## Problem to work on
Restate verbatim the span of lines below between the line with "-- ==== Sys2Proof/Machine/Core.lean" and the line with "State := Sys2Proof.Machine.State, Fault", including those two lines, and only that span.

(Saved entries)

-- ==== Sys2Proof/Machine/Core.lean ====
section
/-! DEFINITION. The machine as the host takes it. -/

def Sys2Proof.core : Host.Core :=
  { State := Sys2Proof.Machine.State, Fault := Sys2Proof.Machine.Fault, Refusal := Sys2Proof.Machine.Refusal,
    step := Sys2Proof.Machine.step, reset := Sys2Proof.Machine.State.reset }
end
...
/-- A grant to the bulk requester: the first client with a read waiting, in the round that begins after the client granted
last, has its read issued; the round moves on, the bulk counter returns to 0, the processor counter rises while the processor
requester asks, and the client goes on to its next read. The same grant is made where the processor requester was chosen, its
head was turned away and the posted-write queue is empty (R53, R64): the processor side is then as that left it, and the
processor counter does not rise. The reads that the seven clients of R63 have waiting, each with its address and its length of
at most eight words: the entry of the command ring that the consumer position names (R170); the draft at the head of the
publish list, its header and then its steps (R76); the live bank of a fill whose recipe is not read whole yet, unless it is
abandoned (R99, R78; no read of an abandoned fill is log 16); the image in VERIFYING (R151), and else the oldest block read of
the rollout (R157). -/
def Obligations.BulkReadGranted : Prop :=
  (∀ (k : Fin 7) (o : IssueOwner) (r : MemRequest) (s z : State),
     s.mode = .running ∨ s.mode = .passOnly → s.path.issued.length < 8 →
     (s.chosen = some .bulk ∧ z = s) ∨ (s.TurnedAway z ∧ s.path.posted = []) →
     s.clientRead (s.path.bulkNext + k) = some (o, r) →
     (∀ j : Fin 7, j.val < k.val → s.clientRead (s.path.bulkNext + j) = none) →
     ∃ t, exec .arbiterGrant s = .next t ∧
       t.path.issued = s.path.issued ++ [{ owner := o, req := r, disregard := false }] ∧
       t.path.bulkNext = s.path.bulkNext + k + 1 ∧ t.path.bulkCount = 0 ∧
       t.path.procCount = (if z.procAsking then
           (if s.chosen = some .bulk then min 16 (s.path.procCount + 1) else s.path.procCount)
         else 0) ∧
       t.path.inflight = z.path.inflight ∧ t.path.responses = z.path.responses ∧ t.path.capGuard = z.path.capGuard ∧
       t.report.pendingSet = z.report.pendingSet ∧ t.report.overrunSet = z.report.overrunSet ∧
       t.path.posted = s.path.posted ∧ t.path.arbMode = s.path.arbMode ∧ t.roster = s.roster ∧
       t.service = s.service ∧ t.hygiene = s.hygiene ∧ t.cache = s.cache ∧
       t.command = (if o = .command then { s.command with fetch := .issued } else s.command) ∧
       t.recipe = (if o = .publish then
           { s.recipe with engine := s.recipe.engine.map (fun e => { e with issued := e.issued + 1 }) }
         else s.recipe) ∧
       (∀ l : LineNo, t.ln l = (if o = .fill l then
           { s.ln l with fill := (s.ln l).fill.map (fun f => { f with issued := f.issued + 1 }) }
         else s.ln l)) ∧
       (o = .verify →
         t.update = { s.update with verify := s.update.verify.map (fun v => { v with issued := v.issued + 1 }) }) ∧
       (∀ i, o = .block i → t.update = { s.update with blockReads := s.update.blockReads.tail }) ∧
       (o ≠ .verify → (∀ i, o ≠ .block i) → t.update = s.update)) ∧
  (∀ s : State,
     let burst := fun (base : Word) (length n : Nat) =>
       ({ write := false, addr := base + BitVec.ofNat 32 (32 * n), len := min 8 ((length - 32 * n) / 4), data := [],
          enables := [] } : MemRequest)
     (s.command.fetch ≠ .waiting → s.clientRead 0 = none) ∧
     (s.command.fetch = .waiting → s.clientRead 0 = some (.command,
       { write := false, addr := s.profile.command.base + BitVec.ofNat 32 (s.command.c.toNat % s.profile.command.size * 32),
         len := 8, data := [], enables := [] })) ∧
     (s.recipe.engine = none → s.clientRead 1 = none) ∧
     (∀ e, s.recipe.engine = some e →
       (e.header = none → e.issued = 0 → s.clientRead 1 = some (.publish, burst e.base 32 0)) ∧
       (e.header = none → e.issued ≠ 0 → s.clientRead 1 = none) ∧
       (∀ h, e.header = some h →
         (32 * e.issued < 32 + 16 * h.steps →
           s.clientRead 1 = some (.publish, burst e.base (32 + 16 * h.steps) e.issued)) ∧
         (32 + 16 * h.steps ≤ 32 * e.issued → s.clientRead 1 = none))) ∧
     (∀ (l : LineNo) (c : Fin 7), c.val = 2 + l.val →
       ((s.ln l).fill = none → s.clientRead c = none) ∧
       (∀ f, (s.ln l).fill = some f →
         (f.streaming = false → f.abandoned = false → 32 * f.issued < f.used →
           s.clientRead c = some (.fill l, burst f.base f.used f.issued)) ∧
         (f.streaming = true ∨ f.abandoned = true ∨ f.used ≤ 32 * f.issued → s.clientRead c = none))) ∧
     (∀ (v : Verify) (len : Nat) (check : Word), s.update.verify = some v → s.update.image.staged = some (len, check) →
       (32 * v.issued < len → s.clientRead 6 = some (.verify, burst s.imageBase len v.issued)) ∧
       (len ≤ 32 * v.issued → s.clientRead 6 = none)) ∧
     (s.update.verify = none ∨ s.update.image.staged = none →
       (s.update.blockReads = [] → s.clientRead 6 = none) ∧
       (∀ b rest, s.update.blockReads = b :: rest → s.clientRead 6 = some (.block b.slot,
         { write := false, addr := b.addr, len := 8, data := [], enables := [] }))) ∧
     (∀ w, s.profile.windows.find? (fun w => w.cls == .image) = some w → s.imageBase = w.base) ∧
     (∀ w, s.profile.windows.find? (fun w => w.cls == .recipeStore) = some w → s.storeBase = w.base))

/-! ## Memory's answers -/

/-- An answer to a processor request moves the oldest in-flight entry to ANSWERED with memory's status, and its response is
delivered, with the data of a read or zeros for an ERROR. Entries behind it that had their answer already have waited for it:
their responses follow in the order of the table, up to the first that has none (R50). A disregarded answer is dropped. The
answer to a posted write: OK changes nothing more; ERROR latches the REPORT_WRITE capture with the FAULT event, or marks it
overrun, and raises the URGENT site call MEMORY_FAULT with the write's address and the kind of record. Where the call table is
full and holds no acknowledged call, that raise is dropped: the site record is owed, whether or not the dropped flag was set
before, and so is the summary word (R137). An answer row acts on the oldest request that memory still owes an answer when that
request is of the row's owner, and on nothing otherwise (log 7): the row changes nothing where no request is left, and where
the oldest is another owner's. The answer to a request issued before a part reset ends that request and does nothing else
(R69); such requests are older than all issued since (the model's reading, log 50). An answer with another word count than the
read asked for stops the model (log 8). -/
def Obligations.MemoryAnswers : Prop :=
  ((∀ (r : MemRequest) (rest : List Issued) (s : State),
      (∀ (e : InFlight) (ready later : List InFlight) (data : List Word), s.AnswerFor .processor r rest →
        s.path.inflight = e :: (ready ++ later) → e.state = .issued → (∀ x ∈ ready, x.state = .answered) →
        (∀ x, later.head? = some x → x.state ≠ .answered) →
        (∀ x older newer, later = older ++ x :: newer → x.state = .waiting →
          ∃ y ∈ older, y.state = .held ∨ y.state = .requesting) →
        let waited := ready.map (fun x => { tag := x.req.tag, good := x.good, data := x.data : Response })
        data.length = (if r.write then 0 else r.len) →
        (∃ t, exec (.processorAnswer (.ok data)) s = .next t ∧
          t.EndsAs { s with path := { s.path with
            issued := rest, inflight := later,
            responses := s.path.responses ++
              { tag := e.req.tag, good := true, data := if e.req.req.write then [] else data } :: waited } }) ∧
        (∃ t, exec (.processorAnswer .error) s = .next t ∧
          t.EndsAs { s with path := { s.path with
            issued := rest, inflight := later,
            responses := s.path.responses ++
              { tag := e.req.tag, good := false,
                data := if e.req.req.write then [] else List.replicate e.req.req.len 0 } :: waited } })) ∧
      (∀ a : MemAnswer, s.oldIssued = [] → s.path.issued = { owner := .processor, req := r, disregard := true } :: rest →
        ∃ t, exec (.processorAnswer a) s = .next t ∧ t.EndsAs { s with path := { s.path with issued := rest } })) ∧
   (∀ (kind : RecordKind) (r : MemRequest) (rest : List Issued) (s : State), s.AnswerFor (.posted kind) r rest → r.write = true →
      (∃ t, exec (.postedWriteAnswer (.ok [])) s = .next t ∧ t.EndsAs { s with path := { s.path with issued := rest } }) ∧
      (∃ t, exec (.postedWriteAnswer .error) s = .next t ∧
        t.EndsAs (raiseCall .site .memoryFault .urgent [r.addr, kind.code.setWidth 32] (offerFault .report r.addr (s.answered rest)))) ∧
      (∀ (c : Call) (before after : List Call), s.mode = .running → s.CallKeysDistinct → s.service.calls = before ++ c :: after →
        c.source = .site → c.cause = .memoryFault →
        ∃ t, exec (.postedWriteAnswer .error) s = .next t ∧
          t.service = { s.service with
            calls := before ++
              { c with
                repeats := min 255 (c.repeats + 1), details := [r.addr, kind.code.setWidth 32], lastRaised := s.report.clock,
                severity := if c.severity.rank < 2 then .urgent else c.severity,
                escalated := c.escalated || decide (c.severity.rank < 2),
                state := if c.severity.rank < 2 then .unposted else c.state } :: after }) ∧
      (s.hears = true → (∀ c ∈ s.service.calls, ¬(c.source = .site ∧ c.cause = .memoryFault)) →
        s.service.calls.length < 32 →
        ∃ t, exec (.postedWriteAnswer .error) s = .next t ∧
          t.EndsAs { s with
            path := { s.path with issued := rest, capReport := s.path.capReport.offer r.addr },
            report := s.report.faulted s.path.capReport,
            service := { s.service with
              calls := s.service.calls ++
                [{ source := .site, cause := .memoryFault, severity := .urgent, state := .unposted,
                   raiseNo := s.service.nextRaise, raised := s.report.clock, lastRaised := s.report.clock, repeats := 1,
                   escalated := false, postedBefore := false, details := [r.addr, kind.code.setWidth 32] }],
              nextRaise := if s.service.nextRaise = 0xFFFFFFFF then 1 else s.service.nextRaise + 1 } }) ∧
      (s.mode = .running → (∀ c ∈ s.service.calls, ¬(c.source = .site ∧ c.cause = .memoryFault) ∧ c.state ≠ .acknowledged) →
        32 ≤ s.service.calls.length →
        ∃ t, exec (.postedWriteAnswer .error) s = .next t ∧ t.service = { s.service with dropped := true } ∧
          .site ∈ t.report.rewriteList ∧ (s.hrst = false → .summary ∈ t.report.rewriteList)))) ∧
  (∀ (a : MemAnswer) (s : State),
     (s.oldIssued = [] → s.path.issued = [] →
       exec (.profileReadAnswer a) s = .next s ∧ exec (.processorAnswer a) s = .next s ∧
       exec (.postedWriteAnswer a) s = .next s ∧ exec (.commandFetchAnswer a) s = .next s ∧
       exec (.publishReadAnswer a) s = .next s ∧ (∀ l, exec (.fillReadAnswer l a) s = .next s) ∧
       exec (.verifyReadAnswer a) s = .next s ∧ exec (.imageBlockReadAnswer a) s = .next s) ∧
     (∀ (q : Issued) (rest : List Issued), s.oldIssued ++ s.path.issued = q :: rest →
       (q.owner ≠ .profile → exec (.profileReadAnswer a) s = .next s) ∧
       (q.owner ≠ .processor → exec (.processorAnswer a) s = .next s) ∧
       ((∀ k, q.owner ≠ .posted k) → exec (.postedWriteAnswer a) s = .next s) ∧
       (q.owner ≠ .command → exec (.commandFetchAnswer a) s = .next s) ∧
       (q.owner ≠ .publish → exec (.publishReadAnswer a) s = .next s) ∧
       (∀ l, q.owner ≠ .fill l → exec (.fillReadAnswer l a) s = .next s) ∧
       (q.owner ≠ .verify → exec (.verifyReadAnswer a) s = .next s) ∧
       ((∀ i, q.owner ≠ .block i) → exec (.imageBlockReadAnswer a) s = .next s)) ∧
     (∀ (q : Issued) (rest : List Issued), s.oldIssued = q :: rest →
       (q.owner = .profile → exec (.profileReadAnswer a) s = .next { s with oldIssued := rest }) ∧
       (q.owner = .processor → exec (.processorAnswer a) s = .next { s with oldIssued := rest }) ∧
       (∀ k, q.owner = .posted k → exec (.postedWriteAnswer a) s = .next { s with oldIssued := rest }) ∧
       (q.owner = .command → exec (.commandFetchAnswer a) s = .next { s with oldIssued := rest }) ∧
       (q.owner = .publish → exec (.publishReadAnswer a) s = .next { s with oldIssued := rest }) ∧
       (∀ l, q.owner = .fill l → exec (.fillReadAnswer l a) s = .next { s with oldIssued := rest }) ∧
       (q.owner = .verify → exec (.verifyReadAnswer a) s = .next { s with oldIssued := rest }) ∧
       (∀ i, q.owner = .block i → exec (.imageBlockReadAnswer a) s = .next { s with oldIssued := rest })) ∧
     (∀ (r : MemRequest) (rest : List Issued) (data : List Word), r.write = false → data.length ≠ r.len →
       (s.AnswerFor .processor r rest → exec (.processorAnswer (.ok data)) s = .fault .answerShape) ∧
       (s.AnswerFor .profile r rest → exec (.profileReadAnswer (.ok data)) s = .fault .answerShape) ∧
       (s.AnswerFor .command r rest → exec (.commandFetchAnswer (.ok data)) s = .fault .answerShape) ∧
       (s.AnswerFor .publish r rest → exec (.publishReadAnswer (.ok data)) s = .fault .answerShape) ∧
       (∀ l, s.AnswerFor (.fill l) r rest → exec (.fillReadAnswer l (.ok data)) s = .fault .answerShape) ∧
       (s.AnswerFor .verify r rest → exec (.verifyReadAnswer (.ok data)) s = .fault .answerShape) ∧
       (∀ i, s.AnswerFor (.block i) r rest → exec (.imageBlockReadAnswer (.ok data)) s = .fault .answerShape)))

## Result below
-- ==== Sys2Proof/Machine/Core.lean ====
section
/-! DEFINITION. The machine as the host takes it. -/

def Sys2Proof.core : Host.Core :=
  { State := Sys2Proof.Machine.State, Fault := Sys2Proof.Machine.Fault, Refusal := Sys2Proof.Machine.Refusal,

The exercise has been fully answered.